Ethereum's climb toward its May all-time high of $4,356.99 is interrupted by the ongoing consolidation. Nearly 600,000 Ether was deposited to Binance, triggering concerns of a sell-off.
Ethereum on-chain activity declines in response to rise in gas fees
The popularity of CryptoPunks, a collection of 10,000 faces of humans, aliens, apes and zombies, developed by American studio Larva Labs, set the foundation for the iconic NFT craze of 2021. Recently, payments giant Visa bought a CryptoPunk for $150,000, and the demand for the NFT collection skyrocketed.

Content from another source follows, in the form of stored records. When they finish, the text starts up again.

@[simp] theorem countBy_keeps (i n : Nat) :
    (s.countBy i n).time = s.time ∧ (s.countBy i n).regs = s.regs ∧ (s.countBy i n).profiles = s.profiles ∧ (s.countBy i n).sram = s.sram ∧
    (s.countBy i n).gen = s.gen ∧ (s.countBy i n).pwr = s.pwr ∧ (s.countBy i n).tmr = s.tmr ∧ (s.countBy i n).que = s.que ∧
    (s.countBy i n).crc = s.crc ∧ (s.countBy i n).cfg = s.cfg ∧ (s.countBy i n).hif = s.hif ∧ (s.countBy i n).field = s.field ∧
    (s.countBy i n).tun = s.tun ∧ (s.countBy i n).rxe = s.rxe ∧ (s.countBy i n).pro = s.pro ∧ (s.countBy i n).sess = s.sess ∧
    (s.countBy i n).overflow = s.overflow ∧ (s.countBy i n).acd = s.acd ∧ (s.countBy i n).quar = s.quar ∧ (s.countBy i n).kpr = s.kpr ∧
    (s.countBy i n).sto = s.sto ∧ (s.countBy i n).emu = s.emu ∧ (s.countBy i n).cox = s.cox ∧ (s.countBy i n).saf = s.saf ∧
    (s.countBy i n).pins = s.pins ∧ (s.countBy i n).free = s.free ∧ (s.countBy i n).pending = s.pending :=
  ⟨rfl, rfl, rfl, rfl, rfl, rfl, rfl, rfl, rfl, rfl, rfl, rfl, rfl, rfl, rfl, rfl, rfl, rfl, rfl, rfl, rfl, rfl, rfl, rfl, rfl, rfl, rfl⟩

@[simp] theorem count_keeps (i : Nat) :
    (s.count i).time = s.time ∧ (s.count i).regs = s.regs ∧ (s.count i).profiles = s.profiles ∧ (s.count i).sram = s.sram ∧
    (s.count i).gen = s.gen ∧ (s.count i).pwr = s.pwr ∧ (s.count i).tmr = s.tmr ∧ (s.count i).que = s.que ∧
    (s.count i).crc = s.crc ∧ (s.count i).cfg = s.cfg ∧ (s.count i).hif = s.hif ∧ (s.count i).field = s.field ∧
    (s.count i).tun = s.tun ∧ (s.count i).rxe = s.rxe ∧ (s.count i).pro = s.pro ∧ (s.count i).sess = s.sess ∧
    (s.count i).overflow = s.overflow ∧ (s.count i).acd = s.acd ∧ (s.count i).quar = s.quar ∧ (s.count i).kpr = s.kpr ∧
    (s.count i).sto = s.sto ∧ (s.count i).emu = s.emu ∧ (s.count i).cox = s.cox ∧ (s.count i).saf = s.saf ∧
    (s.count i).pins = s.pins ∧ (s.count i).free = s.free ∧ (s.count i).pending = s.pending :=
  ⟨rfl, rfl, rfl, rfl, rfl, rfl, rfl, rfl, rfl, rfl, rfl, rfl, rfl, rfl, rfl, rfl, rfl, rfl, rfl, rfl, rfl, rfl, rfl, rfl, rfl, rfl, rfl⟩

@[simp] theorem refuse_keeps (b : Nat) :
    (s.refuse b).time = s.time ∧ (s.refuse b).regs = s.regs ∧ (s.refuse b).profiles = s.profiles ∧ (s.refuse b).sram = s.sram ∧
    (s.refuse b).gen = s.gen ∧ (s.refuse b).pwr = s.pwr ∧ (s.refuse b).tmr = s.tmr ∧ (s.refuse b).que = s.que ∧
    (s.refuse b).crc = s.crc ∧ (s.refuse b).cfg = s.cfg ∧ (s.refuse b).hif = s.hif ∧ (s.refuse b).field = s.field ∧
    (s.refuse b).tun = s.tun ∧ (s.refuse b).rxe = s.rxe ∧ (s.refuse b).pro = s.pro ∧ (s.refuse b).sess = s.sess ∧
    (s.refuse b).overflow = s.overflow ∧ (s.refuse b).acd = s.acd ∧ (s.refuse b).quar = s.quar ∧ (s.refuse b).kpr = s.kpr ∧
    (s.refuse b).sto = s.sto ∧ (s.refuse b).emu = s.emu ∧ (s.refuse b).cox = s.cox ∧ (s.refuse b).saf = s.saf ∧
    (s.refuse b).pins = s.pins ∧ (s.refuse b).free = s.free ∧ (s.refuse b).pending = s.pending :=
  ⟨rfl, rfl, rfl, rfl, rfl, rfl, rfl, rfl, rfl, rfl, rfl, rfl, rfl, rfl, rfl, rfl, rfl, rfl, rfl, rfl, rfl, rfl, rfl, rfl, rfl, rfl, rfl⟩

@[simp] theorem postEvent_keeps (e : Event) :
    (s.postEvent e).time = s.time ∧ (s.postEvent e).regs = s.regs ∧ (s.postEvent e).profiles = s.profiles ∧ (s.postEvent e).sram = s.sram ∧
    (s.postEvent e).gen = s.gen ∧ (s.postEvent e).pwr = s.pwr ∧ (s.postEvent e).tmr = s.tmr ∧ (s.postEvent e).que = s.que ∧
    (s.postEvent e).crc = s.crc ∧ (s.postEvent e).cfg = s.cfg ∧ (s.postEvent e).hif = s.hif ∧ (s.postEvent e).field = s.field ∧
    (s.postEvent e).tun = s.tun ∧ (s.postEvent e).rxe = s.rxe ∧ (s.postEvent e).pro = s.pro ∧ (s.postEvent e).sess = s.sess ∧
    (s.postEvent e).overflow = s.overflow ∧ (s.postEvent e).acd = s.acd ∧ (s.postEvent e).quar = s.quar ∧ (s.postEvent e).kpr = s.kpr ∧
    (s.postEvent e).sto = s.sto ∧ (s.postEvent e).emu = s.emu ∧ (s.postEvent e).cox = s.cox ∧ (s.postEvent e).saf = s.saf ∧
    (s.postEvent e).pins = s.pins ∧ (s.postEvent e).free = s.free ∧ (s.postEvent e).pending = s.pending :=
  ⟨rfl, rfl, rfl, rfl, rfl, rfl, rfl, rfl, rfl, rfl, rfl, rfl, rfl, rfl, rfl, rfl, rfl, rfl, rfl, rfl, rfl, rfl, rfl, rfl, rfl, rfl, rfl⟩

NFTs have claimed an increasing share of Ethereum's network activity. Despite the London hard fork, the Ethereum blockchain is not entirely equipped to solve the challenge of scalability, and congestion on the network is driving transaction fees (or gas price) higher.
A cryptocurrency trader and analyst behind the Twitter handle @MoonOverlord commented on the rising gas prices and its impact on the non-fungible token ecosystem.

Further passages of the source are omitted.